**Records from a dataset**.
-- ==== Sys2Proof/Certificates/Slice0/Obligations.lean ====
section
/-! DEFINITION. The statements for the provers, from the numbered rules of spec/. Each docstring names the rule; a
statement that rests on a choice of the model says so and names the log entry. -/

open Sys2Proof Sys2Proof.Machine

/-! ### Encodings (30_encoding.md) -/

/-- R93: the 16 header bytes. -/
def Obligations.RequestByteTable : Prop :=
  req (mkRef .dp .read .a0) = 0xA5 ∧ req (mkRef .dp .read .a1) = 0x8D ∧
  req (mkRef .dp .read .a2) = 0x95 ∧ req (mkRef .dp .read .a3) = 0xBD ∧
  req (mkRef .dp .write .a0) = 0x81 ∧ req (mkRef .dp .write .a1) = 0xA9 ∧
  req (mkRef .dp .write .a2) = 0xB1 ∧ req (mkRef .dp .write .a3) = 0x99 ∧
  req (mkRef .ap .read .a0) = 0x87 ∧ req (mkRef .ap .read .a1) = 0xAF ∧
  req (mkRef .ap .read .a2) = 0xB7 ∧ req (mkRef .ap .read .a3) = 0x9F ∧
  req (mkRef .ap .write .a0) = 0xA3 ∧ req (mkRef .ap .write .a1) = 0x8B ∧
  req (mkRef .ap .write .a2) = 0x93 ∧ req (mkRef .ap .write .a3) = 0xBB

/-- R90, R91: Start, APnDP, RnW, A2, A3, Parity, Stop, Park, each at its bit; the five bits 1 to 5 hold an even number
of ones. -/
def Obligations.HeaderFieldPositions : Prop :=
  ∀ r : RegRef,
    (req r).getLsbD 0 = true ∧
    ((req r).getLsbD 1 = true ↔ r.port = .ap) ∧
    ((req r).getLsbD 2 = true ↔ r.dir = .read) ∧
    ((req r).getLsbD 3 = true ↔ r.slot = .a1 ∨ r.slot = .a3) ∧
    ((req r).getLsbD 4 = true ↔ r.slot = .a2 ∨ r.slot = .a3) ∧
    (req r).getLsbD 5 =
      ((req r).getLsbD 1 ^^ (req r).getLsbD 2 ^^ (req r).getLsbD 3 ^^ (req r).getLsbD 4) ∧
    (req r).getLsbD 6 = false ∧
    (req r).getLsbD 7 = true ∧
    popcount ((req r).extractLsb' 1 5) % 2 = 0

/-- R108: a byte is a header exactly when Start = 1, Stop = 0, Park = 1 and its parity is right; it then has one
reference. R92: the XOR construction yields the byte of R90 for all 16 references; its skeleton constants are the
model's. -/
def Obligations.HeaderBytesAreExactly : Prop :=
  (∀ r : RegRef, reqBySkeleton r = req r) ∧
  ∀ b : Header,
    (headerRef b = none ↔
      b.getLsbD 0 = false ∨ b.getLsbD 6 = true ∨ b.getLsbD 7 = false ∨
        b.getLsbD 5 ≠ (b.getLsbD 1 ^^ b.getLsbD 2 ^^ b.getLsbD 3 ^^ b.getLsbD 4)) ∧
    ∀ r : RegRef, headerRef b = some r ↔ req r = b

/-- Decoding the call word of a well-formed operation gives it back. The call words are the model's
(notes/assumptions/3.md); their first byte is R93's header or R100's first byte. -/
def Obligations.DecodeOfEncode : Prop := ∀ i : Instr, WellFormed i → decode (encode i) = .ok i

/-- A call word that decodes names a well-formed operation whose call word it is: no two words name one operation
(notes/assumptions/3.md). -/
def Obligations.EncodeOfDecode : Prop := ∀ (c : CallWord) (i : Instr), decode c = .ok i → WellFormed i ∧ encode i = c

/-- Words written out from R93's bytes (the operand and form bytes above them are the model's,
notes/assumptions/3.md): a form of each family, and a byte with the wrong parity bit. -/
def Obligations.SampleWordsDecode : Prop :=
  decode 0x0000000000A5 = .ok .rdDpDpidr ∧
  decode 0x0000000000BD = .ok .rdDpRdbuff ∧
  decode 0x000000F000B1 = .ok (.wrDpSelect 0x000000F0) ∧
  decode 0x0000001E0081 = .ok (.wrDpAbort 0x1E) ∧
  decode 0x00000000009F = .ok .rdApA3 ∧
  decode 0xDEADBEEF00BB = .ok (.wrApA3 0xDEADBEEF) ∧
  decode 0x000000000187 = .ok (.rdRef (mkRef .ap .read .a0)) ∧
  decode 0x20000000018B = .ok (.wrRef (mkRef .ap .write .a1) 0x20000000) ∧
  decode 0x00000000029F = .ok (.rdap (mkRef .ap .read .a3)) ∧
  decode 0x0000000000FF = .ok .lineReset ∧
  decode 0x0000000003FF = .ok .dpInit ∧
  decode 0x000000000400 = .ok .init ∧
  decode 0x000000000500 = .ok .engage ∧
  decode 0x000000000600 = .ok .disengage ∧
  decode 0x000000000085 = .error .noSuchHeader ∧
  decodeTableWord 8 0xA5 = some .rdDpDpidr

/-- R106: an operation written in the operation syntax, its registers by their slot names, reads back; a general `RD`
or `WR` as the form its reference has. The six DP names and six AP names, as they are spelt, name their slots in the
directions where they are legal and are refused in the others; `RDAP` takes every AP name. How blanks and digits are
read is the model's (notes/assumptions/26.md). -/
def Obligations.WrittenOperationReadsBack : Prop :=
  (∀ i : Instr, WellFormed i →
    assemble (written i) =
      some (match i with
        | .rdRef r => accessForm r 0
        | .wrRef r v => accessForm r v
        | i => i)) ∧
  (DpName.dpidr.written = "DP.DPIDR".toList ∧ DpName.abort.written = "DP.ABORT".toList ∧
    DpName.stat.written = "DP.STAT".toList ∧ DpName.select.written = "DP.SELECT".toList ∧
    DpName.resend.written = "DP.RESEND".toList ∧ DpName.rdbuff.written = "DP.RDBUFF".toList ∧
    ApName.csw.written = "AP.CSW".toList ∧ ApName.tar.written = "AP.TAR".toList ∧
    ApName.drw.written = "AP.DRW".toList ∧ ApName.cfg.written = "AP.CFG".toList ∧
    ApName.base.written = "AP.BASE".toList ∧ ApName.idr.written = "AP.IDR".toList) ∧
  (assemble (readLine DpName.dpidr.written) = some .rdDpDpidr ∧ assemble (readLine DpName.abort.written) = none ∧
    assemble (readLine DpName.stat.written) = some .rdDpStat ∧ assemble (readLine DpName.select.written) = none ∧
    assemble (readLine DpName.resend.written) = some .rdDpResend ∧
    assemble (readLine DpName.rdbuff.written) = some .rdDpRdbuff) ∧
  (∀ v : Word,
    assemble (writeLine DpName.dpidr.written v) = none ∧
    assemble (writeLine DpName.abort.written v) = some (.wrDpAbort v) ∧
    assemble (writeLine DpName.stat.written v) = some (.wrDpStat v) ∧
    assemble (writeLine DpName.select.written v) = some (.wrDpSelect v) ∧
    assemble (writeLine DpName.resend.written v) = none ∧ assemble (writeLine DpName.rdbuff.written v) = none) ∧
  ∀ (n : ApName) (slot : Slot) (v : Word),
    (slot = .a0 ∧ n = .csw ∨ slot = .a1 ∧ n = .tar ∨ slot = .a3 ∧ n = .drw ∨ slot = .a1 ∧ n = .cfg ∨
      slot = .a2 ∧ n = .base ∨ slot = .a3 ∧ n = .idr) →
    assemble (readLine n.written) = some (accessForm (mkRef .ap .read slot) 0) ∧
    assemble (writeLine n.written v) = some (accessForm (mkRef .ap .write slot) v) ∧
    assemble (rdapLine n.written) = some (.rdap (mkRef .ap .read slot))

**AIM OF THE TASK**. Note every line of the records that holds the word "names", and copy it.

**WRITTEN SOLUTION**.
/-! DEFINITION. The statements for the provers, from the numbered rules of spec/. Each docstring names the rule; a
statement that rests on a choice of the model says so and names the log entry. -/
/-- A call word that decodes names a well-formed operation whose call word it is: no two words name one operation
/-- R106: an operation written in the operation syntax, its registers by their slot names, reads back; a general `RD`
or `WR` as the form its reference has. The six DP names and six AP names, as they are spelt, name their slots in the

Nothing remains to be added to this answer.